In many cases, Pacific Seafood bought the plants at below market value by making loans to seafood processors with the requirement that the processor deliver all of its product to Pacific Seafood for resale, according to the complaint. Then Pacific Seafood Group allegedly "trump(s) up a quality claim, imposes(s) severe financial hardship on the processor, and then negotiate(s) to acquire it at a discounted price."

For those fishermen it does not control, Pacific Seafood has conspired to fix prices by meeting with competitors about pricing before the legally authorized meeting to establish a season starting price, the Whaleys say.

They claim the defendants hold down prices by falsely telling independent fishermen that its own fleet uses the same pricing, though it actually "uses a combination of preferential quotas, delivery dates, benefits and a year-end profit sharing contribution" to pay higher per-pound prices to its own crews.

Fishermen in its own fleet who complain have been told to "keep fishing cheap. We'll make it up to you at the end of the year in profit sharing," according to the complaint.

Fishermen who refuse to go along with prices dictated by Pacific Seafood often become the target of a campaign of harassment, the complaint states.

Pacific Seafood "dumps product at below cost prices into sales channels known to be important to the deviating competitor," while Dulcich leaves "expletive-filled messages" with competitors, protesting their higher prices and threatening to "put you out of business in a heartbeat," Whaley says.

After fixing the prices per pound, Pacific Seafood manipulates the scales at its processing plants, cheating fishermen who have nowhere else to go because of Pacific Seafood's market dominance, the lawsuit states. This behavior earned Pacific Seafood entity Pacific Surimi an $800,000 fine after it pleaded no-contest to first degree theft in 2002, according to the complaint.
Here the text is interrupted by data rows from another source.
-- ==== Sys2Proof/Laws/Traps.lean ====
section
/-! SUPPORT. The stack operations and the trap entry, each once for every use (R264, R366). -/

namespace Sys2Proof.Machine

/-! ### The stack -/

/-- A push to a free slot. -/
theorem push16_ok {s : State} (v : Word) (h : s.slotFree 1 = true) :
    push16 v s = .ok ((), (s.pokeWord (s.linear .ss (s.slotBelow 1)) v).setR16 .sp (s.slotBelow 1)) := by
  simp only [State.slotFree, Bool.and_eq_true] at h
  rw [push16, run_view_bind, run_bind_ok (checkLimit_ok h.1), run_view_bind, run_bind_ok (writeWord_ram v h.2)]
  rfl

/-- The read of a pop. -/
theorem peek16_ok {s : State} {v : Word} (h : s.holdsAt (.mem .ss (s.slotAbove 0)) = some v) :
    peek16 s = .ok (v, s) := by
  simp only [State.holdsAt] at h
  split at h
  · next hl => rw [peek16, run_view_bind, run_bind_ok (checkLimit_ok hl), run_view_bind, readWord_peek h]
  · cases h

/-- A pop of a slot that holds a value. -/
theorem pop16_ok {s : State} {v : Word} (h : s.holdsAt (.mem .ss (s.slotAbove 0)) = some v) :
    pop16 s = .ok (v, s.setR16 .sp (s.slotAbove 1)) := by
  rw [pop16, run_bind_ok (peek16_ok h)]
  rfl

/-- A push to a slot past the limit raises SS with nothing stored (R79). -/
theorem push16_fail {s : State} (v : Word) (h : s.inLimit .ss (s.slotBelow 1) 2 = false) :
    push16 v s = .error (.raise .ss s) := by
  rw [push16, run_view_bind, run_bind_error (checkLimit_fail h)]
  rfl

/-! ### Trap entry -/

theorem State.pokeWord_storable (s : State) (lin k : Dword) (v : Word) :
    (s.pokeWord lin v).storable k = s.storable k := rfl

/-- A trap entry that meets no obstacle leaves the state `entered` (R366). -/
theorem trapEntry_ok {s : State} {n : Byte} (rip : Word) (h : s.canEnter n = true) :
    trapEntry n rip s = .ok ((), s.entered n rip) := by
  simp only [State.canEnter, State.slotFree, Bool.and_eq_true, decide_eq_true_eq] at h
  obtain ⟨⟨⟨⟨hv, ht⟩, h1⟩, h2⟩, h3⟩ := h
  obtain ⟨⟨off, seg⟩, hvec⟩ := Option.isSome_iff_exists.1 ht
  have hvec' := hvec
  simp only [State.vector] at hvec'
  split at hvec'
  · next off' seg' ho hs =>
    simp only [Option.some.injEq, Prod.mk.injEq] at hvec'
    obtain ⟨rfl, rfl⟩ := hvec'
    rw [trapEntry, run_view_bind, if_neg (by omega)]
    simp only [run_view_bind]
    rw [run_bind_ok (checkLimit_ok h1.1), run_bind_ok (checkLimit_ok h2.1), run_bind_ok (checkLimit_ok h3.1),
      run_bind_ok (readWord_peek ho), run_bind_ok (readWord_peek hs)]
    simp only [run_view_bind]
    rw [run_bind_ok (writeWord_ram _ h1.2), run_bind_ok (writeWord_ram _ (by exact h2.2)),
      run_bind_ok (writeWord_ram _ (by exact h3.2)), run_update]
    simp only [State.entered, hvec]
  · cases hvec'

/-- A delivered event whose entry meets no obstacle (R366). -/
theorem deliver_entered {s : State} {n : Byte} (c : Bool) (rip : Word) (h : s.canEnter n = true) :
    deliver n c rip s = .next (s.entered n rip) := by
  simp only [deliver, trapEntry_ok rip h, conclude_ok]

/-- A fault whose entry meets no obstacle: the saved IP is the instruction's own (R361, R368). -/
theorem deliverFault_entered {s : State} {e : Exc} (h : s.canEnter e.vector = true) :
    deliverFault e s = .next (s.entered e.vector s.ip) := deliver_entered _ _ h

/-- A trap entry whose first slot passes the stack limit raises SS with nothing read or stored (R366). -/
theorem trapEntry_noSlot {s : State} {n : Byte} (rip : Word) (hv : 4 * n.toNat + 3 ≤ s.sys.idtr.limit.toNat)
    (h : s.inLimit .ss (s.slotBelow 1) 2 = false ∨ s.inLimit .ss (s.slotBelow 2) 2 = false ∨
      s.inLimit .ss (s.slotBelow 3) 2 = false) :
    trapEntry n rip s = .error (.raise .ss s) := by
  rw [trapEntry, run_view_bind, if_neg (by omega)]
  simp only [run_view_bind]
  cases h1 : s.inLimit .ss (s.slotBelow 1) 2 with
  | false => rw [run_bind_error (checkLimit_fail h1)]; rfl
  | true =>
    rw [run_bind_ok (checkLimit_ok h1)]
    cases h2 : s.inLimit .ss (s.slotBelow 2) 2 with
    | false => rw [run_bind_error (checkLimit_fail h2)]; rfl
    | true =>
      rw [run_bind_ok (checkLimit_ok h2)]
      have h3 : s.inLimit .ss (s.slotBelow 3) 2 = false := by simpa [h1, h2] using h
      rw [run_bind_error (checkLimit_fail h3)]; rfl

end Sys2Proof.Machine
end

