theorem ofCore_formI16 {f : Word → Instr} (h : ∀ w, Machine.tapInstr (f w) = false) (bs : List Byte) :
    (formI16 bs f).OfCore := ofCore_takeWord (fun _ _ => ofCore_instr (h _) _) bs

theorem ofCore_armM {f : Rm → Instr} (h : ∀ rm, Machine.tapInstr (f rm) = false) : (armM f).OfCore :=
  fun _ _ => ofCore_instr (h _) _

theorem ofCore_armMI8 {f : Rm → Byte → Instr} (h : ∀ rm b, Machine.tapInstr (f rm b) = false) :
    (armMI8 f).OfCore := fun _ bs => ofCore_takeByte (fun _ _ => ofCore_instr (h _ _) _) bs

theorem ofCore_armMI16 {f : Rm → Word → Instr} (h : ∀ rm w, Machine.tapInstr (f rm w) = false) :
    (armMI16 f).OfCore := fun _ bs => ofCore_takeWord (fun _ _ => ofCore_instr (h _ _) _) bs

theorem ofCore_group81 (g : Nat) : (group81 g).OfCore := by
  unfold group81; split <;> exact ofCore_armMI16 fun _ _ => rfl

theorem ofCore_group83 (g : Nat) : (group83 g).OfCore := by
  unfold group83; split <;> exact ofCore_armMI8 fun _ _ => rfl

theorem ofCore_groupC1 (g : Nat) : (groupC1 g).OfCore := by
  unfold groupC1; split
  case h_4 => trivial
  all_goals exact ofCore_armMI8 fun _ _ => rfl

theorem ofCore_groupD1 (g : Nat) : (groupD1 g).OfCore := by
  unfold groupD1; split
  case h_4 => trivial
  all_goals exact ofCore_armM fun _ => rfl

theorem ofCore_groupD3 (g : Nat) : (groupD3 g).OfCore := by
  unfold groupD3; split
  case h_4 => trivial
  all_goals exact ofCore_armM fun _ => rfl

theorem ofCore_groupC7 (g : Nat) : (groupC7 g).OfCore := by
  unfold groupC7; split
  · exact ofCore_armMI16 fun _ _ => rfl
  · trivial

theorem ofCore_groupF7 (g : Nat) : (groupF7 g).OfCore := by
  unfold groupF7; split
  case h_1 => exact ofCore_armMI16 fun _ _ => rfl
  case h_2 => trivial
  all_goals exact ofCore_armM fun _ => rfl

theorem ofCore_decodeOpcode (b : Byte) (bs : List Byte) : (decodeOpcode b bs).OfCore := by
  unfold decodeOpcode
  split
  all_goals first
    | exact ofCore_instr rfl _
    | exact ofCore_refused _
    | exact ofCore_formM (fun _ _ => rfl) _
    | exact ofCore_formSreg (fun _ _ => rfl) _
    | exact ofCore_formI8 (fun _ => rfl) _
    | exact ofCore_formI16 (fun _ => rfl) _
    | exact ofCore_takeModRm ofCore_group81 _
    | exact ofCore_takeModRm ofCore_group83 _
    | exact ofCore_takeModRm ofCore_groupC1 _
    | exact ofCore_takeModRm ofCore_groupD1 _
    | exact ofCore_takeModRm ofCore_groupD3 _
    | exact ofCore_takeModRm ofCore_groupC7 _
    | exact ofCore_takeModRm ofCore_groupF7 _
    | exact ofCore_takeWord (fun _ => ofCore_takeWord fun _ _ => ofCore_instr rfl _) _
    | (refine ofCore_takeByte (fun _ _ => ?_) _; split; exact ofCore_instr rfl _; exact ofCore_refused _)

/-- The bytes of memory never decode to an instruction of the TAP (R100). -/
theorem decodeBytes_ofCore (bs : List Byte) : (decodeBytes bs).OfCore := by
  cases bs with
  | nil => intro i rest e; cases e
  | cons b bs => exact ofCore_decodeOpcode b bs

end Sys2Proof
end

section
/-! PROOFS. What the two-operand encodings and the shifts do up to their end, and what the instructions that do not
transfer control have in common. -/

namespace Sys2Proof.Machine

/-! ### Updates that pass each other -/

theorem State.put_drew (s : State) (p : Place) (v : Word) (n : Nat) : (s.drew n).put p v = (s.put p v).drew n := by
  cases p with
  | reg r => cases r <;> rfl
  | mem sg off => rfl

theorem State.flag_put (s : State) (p : Place) (v : Word) (f : Flag) : (s.put p v).flag f = s.flag f :=
  State.flag_of_eflags (by simp) f

theorem State.flag_setR16 (s : State) (r : Reg) (v : Word) (f : Flag) : (s.setR16 r v).flag f = s.flag f :=
  State.flag_of_eflags (by simp) f

theorem State.flag_setR8 (s : State) (r : Reg8) (v : Byte) (f : Flag) : (s.setR8 r v).flag f = s.flag f :=
  State.flag_of_eflags (by simp) f

theorem State.flag_loadSeg (s : State) (r : Sreg) (v : Word) (f : Flag) : (s.loadSeg r v).flag f = s.flag f :=
  State.flag_of_eflags (by simp) f

/-! ### An operand in place -/

/-- A located operand of which a read completes is read with no effect. -/
theorem locate_read {s : State} {rm : Rm} {a : Word} (h : s.holdsAt (s.place rm) = some a) {β : Type}
    (f : Loc → Word → M β) :
    (do let l ← locate rm; let v ← readLoc l; f l v : M β) s = f (s.locOf (s.place rm)) a s := by
  rw [run_bind_ok (by rw [locate_eq, locatePlace_ok (State.inBounds_of_holdsAt h)]), run_bind_ok (readLoc_ok h)]

/-- A located operand of which a write completes is written, whatever free values were taken since it was located. -/
theorem writeLoc_drew {s : State} {p : Place} (v : Word) (n : Nat) (h : s.takes p = true) :
    writeLoc (s.locOf p) v (s.drew n) = .ok ((), (s.put p v).drew n) := by
  rw [writeLoc_later (t := s.drew n) v h rfl rfl rfl, State.put_drew]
Pacific Seafood also destroyed the market power of the Fishermen's Marketing Association, the Whaleys say. Pacific Seafood allegedly "provoked a strike" by dropping the price on petrale sole "without notice and while the fleet was at sea" and refused to negotiate a fair price for groundfish before the 2007 season began.

When the association went on strike, Pacific Seafood used its own fleet until six weeks of no income forced the association to give up, according to the complaint, then Pacific Seafood announced that it would no longer honor market agreements with the association.

The lawsuit claims that Pacific Seafood uses a variety of other "miscellaneous dirty tricks."

The Whaleys seek an injunction for violations of the Sherman Act, and treble damages they estimate at $394 million to $520 million.

They are represented by Michael Haglund with Haglund Kelley Horngren of Portland.